# TASK:
Only one stretch of the records below should be repeated. It starts with the line containing "unit := field" and goes on through the line containing "if field d 2", exactly as written.

(Stored data)
- Opening Delimiter -

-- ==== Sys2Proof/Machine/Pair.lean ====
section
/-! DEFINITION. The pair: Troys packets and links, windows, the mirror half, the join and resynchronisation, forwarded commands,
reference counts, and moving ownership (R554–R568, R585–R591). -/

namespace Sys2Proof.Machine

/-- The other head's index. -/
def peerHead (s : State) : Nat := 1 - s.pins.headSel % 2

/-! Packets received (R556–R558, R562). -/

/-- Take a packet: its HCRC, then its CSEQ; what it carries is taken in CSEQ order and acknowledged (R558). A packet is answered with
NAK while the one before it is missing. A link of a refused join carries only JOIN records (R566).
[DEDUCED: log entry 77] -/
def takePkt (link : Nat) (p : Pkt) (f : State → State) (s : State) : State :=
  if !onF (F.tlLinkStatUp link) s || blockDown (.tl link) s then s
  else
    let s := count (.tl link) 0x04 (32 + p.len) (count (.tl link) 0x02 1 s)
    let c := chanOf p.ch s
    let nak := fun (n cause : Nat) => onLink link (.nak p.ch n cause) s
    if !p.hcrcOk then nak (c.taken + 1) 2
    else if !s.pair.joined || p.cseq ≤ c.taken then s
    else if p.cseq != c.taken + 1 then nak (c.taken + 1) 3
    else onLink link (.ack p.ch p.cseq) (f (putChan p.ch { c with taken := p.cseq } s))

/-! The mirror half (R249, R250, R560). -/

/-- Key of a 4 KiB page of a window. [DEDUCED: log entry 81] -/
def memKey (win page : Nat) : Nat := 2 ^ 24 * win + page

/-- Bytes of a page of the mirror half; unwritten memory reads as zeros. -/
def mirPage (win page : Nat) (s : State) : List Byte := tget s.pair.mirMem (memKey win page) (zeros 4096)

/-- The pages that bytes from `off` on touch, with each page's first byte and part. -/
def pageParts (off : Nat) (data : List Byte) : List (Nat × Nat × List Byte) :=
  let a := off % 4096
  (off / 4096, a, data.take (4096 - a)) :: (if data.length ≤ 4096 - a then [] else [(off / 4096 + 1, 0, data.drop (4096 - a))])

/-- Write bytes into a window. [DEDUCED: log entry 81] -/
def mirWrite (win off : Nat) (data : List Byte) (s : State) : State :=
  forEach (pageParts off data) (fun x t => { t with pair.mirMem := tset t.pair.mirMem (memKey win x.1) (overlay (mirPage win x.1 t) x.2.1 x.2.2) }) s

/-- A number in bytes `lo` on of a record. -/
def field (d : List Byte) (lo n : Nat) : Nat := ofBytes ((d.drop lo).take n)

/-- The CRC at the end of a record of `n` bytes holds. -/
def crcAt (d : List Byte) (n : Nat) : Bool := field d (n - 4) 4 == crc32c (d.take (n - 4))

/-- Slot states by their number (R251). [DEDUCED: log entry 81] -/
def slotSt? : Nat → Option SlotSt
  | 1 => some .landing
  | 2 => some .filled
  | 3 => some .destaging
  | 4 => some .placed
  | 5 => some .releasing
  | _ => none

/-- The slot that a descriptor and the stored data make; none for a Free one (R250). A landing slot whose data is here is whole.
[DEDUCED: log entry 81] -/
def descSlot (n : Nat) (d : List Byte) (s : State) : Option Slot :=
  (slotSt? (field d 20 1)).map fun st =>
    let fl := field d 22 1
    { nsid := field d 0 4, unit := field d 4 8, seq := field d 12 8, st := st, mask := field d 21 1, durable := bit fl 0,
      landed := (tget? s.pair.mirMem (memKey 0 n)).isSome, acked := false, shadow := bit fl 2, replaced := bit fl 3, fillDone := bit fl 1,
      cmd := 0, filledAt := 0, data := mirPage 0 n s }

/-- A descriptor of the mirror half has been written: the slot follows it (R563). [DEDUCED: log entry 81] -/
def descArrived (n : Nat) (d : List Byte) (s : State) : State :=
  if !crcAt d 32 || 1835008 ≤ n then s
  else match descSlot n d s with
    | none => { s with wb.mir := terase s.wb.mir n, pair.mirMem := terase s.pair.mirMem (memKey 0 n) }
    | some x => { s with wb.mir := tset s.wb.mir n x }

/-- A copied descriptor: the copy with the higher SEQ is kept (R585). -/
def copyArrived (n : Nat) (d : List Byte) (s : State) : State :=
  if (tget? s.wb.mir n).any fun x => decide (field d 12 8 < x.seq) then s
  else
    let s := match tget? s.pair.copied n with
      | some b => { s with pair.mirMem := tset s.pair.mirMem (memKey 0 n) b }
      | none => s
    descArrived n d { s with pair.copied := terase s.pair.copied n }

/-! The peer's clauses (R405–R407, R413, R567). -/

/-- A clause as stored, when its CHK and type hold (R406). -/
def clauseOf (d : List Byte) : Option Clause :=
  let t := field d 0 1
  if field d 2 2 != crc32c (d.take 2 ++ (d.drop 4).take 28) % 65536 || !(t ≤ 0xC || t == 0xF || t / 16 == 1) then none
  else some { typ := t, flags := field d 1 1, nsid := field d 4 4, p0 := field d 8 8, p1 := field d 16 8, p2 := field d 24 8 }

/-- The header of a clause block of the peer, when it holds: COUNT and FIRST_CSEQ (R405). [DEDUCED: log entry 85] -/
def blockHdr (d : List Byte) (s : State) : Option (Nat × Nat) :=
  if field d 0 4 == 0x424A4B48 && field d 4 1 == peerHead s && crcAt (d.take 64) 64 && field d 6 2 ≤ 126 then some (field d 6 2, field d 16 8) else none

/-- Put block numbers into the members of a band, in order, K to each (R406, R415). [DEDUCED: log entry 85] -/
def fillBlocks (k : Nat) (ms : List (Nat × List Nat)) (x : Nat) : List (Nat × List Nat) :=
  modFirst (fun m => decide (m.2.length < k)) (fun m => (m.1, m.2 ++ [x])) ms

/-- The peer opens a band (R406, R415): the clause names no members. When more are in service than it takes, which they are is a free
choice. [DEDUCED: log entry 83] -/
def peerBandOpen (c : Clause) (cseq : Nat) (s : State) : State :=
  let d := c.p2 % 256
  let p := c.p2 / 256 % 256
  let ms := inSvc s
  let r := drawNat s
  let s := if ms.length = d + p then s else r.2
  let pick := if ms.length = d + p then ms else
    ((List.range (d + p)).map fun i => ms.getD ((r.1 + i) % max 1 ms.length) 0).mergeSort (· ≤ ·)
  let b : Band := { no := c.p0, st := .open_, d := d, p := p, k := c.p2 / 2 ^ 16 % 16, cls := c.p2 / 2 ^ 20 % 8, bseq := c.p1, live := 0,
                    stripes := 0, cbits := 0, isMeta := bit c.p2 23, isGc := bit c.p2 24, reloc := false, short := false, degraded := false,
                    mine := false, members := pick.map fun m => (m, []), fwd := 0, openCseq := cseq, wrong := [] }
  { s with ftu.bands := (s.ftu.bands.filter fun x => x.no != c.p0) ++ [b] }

- Closing Delimiter -
- Opening Delimiter -

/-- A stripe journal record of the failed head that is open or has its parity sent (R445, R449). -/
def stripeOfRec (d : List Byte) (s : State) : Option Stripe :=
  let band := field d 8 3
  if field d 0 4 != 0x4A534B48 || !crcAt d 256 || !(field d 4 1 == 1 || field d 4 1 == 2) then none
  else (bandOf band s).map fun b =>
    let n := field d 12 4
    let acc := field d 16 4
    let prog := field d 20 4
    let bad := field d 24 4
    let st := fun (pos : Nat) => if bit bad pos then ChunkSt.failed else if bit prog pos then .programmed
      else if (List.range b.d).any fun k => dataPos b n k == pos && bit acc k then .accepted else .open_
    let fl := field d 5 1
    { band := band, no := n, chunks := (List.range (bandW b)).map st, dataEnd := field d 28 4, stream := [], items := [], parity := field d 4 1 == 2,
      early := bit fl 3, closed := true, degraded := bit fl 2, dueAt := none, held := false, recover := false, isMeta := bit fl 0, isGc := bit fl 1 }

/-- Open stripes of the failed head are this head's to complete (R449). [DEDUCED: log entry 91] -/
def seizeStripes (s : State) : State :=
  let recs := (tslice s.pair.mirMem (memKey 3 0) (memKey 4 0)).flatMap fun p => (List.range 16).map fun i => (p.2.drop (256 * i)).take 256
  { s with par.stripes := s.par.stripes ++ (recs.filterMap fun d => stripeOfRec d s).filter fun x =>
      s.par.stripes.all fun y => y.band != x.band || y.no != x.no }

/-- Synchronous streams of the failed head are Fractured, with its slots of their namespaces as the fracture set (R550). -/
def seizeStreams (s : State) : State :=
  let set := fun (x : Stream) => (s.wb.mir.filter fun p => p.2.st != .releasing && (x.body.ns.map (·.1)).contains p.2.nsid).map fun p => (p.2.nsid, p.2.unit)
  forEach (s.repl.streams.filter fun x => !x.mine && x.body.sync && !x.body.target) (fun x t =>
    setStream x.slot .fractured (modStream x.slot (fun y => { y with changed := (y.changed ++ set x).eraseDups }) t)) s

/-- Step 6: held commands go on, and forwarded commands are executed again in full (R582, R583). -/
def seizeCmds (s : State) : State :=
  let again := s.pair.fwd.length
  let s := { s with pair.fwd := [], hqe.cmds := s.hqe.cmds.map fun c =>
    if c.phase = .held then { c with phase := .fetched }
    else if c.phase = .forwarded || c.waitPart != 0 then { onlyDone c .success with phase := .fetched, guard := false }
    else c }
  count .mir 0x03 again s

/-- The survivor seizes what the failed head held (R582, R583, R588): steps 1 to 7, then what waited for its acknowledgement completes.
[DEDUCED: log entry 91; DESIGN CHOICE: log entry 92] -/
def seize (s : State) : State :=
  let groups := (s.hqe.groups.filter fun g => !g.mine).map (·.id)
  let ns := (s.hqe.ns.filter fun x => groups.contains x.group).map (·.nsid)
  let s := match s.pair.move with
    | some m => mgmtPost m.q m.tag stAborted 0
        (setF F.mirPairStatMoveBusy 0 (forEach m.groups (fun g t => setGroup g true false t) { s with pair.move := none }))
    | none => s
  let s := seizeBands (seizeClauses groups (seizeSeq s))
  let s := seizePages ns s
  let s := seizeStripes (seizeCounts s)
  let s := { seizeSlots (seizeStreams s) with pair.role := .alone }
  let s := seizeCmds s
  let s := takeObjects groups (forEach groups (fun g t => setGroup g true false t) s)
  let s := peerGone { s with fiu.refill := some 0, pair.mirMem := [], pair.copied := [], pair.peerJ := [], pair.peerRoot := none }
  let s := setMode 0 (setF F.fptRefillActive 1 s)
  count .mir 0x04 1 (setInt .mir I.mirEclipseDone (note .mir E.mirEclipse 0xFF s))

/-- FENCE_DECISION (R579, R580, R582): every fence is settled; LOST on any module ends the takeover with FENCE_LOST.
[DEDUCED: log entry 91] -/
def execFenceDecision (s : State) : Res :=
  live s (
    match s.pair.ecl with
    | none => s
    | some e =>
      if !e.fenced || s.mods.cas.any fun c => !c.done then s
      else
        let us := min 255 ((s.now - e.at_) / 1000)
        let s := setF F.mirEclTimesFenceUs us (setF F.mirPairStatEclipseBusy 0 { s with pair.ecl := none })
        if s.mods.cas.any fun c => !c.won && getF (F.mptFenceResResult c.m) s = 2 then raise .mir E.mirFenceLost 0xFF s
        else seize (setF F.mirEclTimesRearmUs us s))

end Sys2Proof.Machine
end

- Closing Delimiter -

# WORKED SOLUTION:
    { nsid := field d 0 4, unit := field d 4 8, seq := field d 12 8, st := st, mask := field d 21 1, durable := bit fl 0,
      landed := (tget? s.pair.mirMem (memKey 0 n)).isSome, acked := false, shadow := bit fl 2, replaced := bit fl 3, fillDone := bit fl 1,
      cmd := 0, filledAt := 0, data := mirPage 0 n s }

/-- A descriptor of the mirror half has been written: the slot follows it (R563). [DEDUCED: log entry 81] -/
def descArrived (n : Nat) (d : List Byte) (s : State) : State :=
  if !crcAt d 32 || 1835008 ≤ n then s
  else match descSlot n d s with
    | none => { s with wb.mir := terase s.wb.mir n, pair.mirMem := terase s.pair.mirMem (memKey 0 n) }
    | some x => { s with wb.mir := tset s.wb.mir n x }

/-- A copied descriptor: the copy with the higher SEQ is kept (R585). -/
def copyArrived (n : Nat) (d : List Byte) (s : State) : State :=
  if (tget? s.wb.mir n).any fun x => decide (field d 12 8 < x.seq) then s
  else
    let s := match tget? s.pair.copied n with
      | some b => { s with pair.mirMem := tset s.pair.mirMem (memKey 0 n) b }
      | none => s
    descArrived n d { s with pair.copied := terase s.pair.copied n }

/-! The peer's clauses (R405–R407, R413, R567). -/

/-- A clause as stored, when its CHK and type hold (R406). -/
def clauseOf (d : List Byte) : Option Clause :=
  let t := field d 0 1
  if field d 2 2 != crc32c (d.take 2 ++ (d.drop 4).take 28) % 65536 || !(t ≤ 0xC || t == 0xF || t / 16 == 1) then none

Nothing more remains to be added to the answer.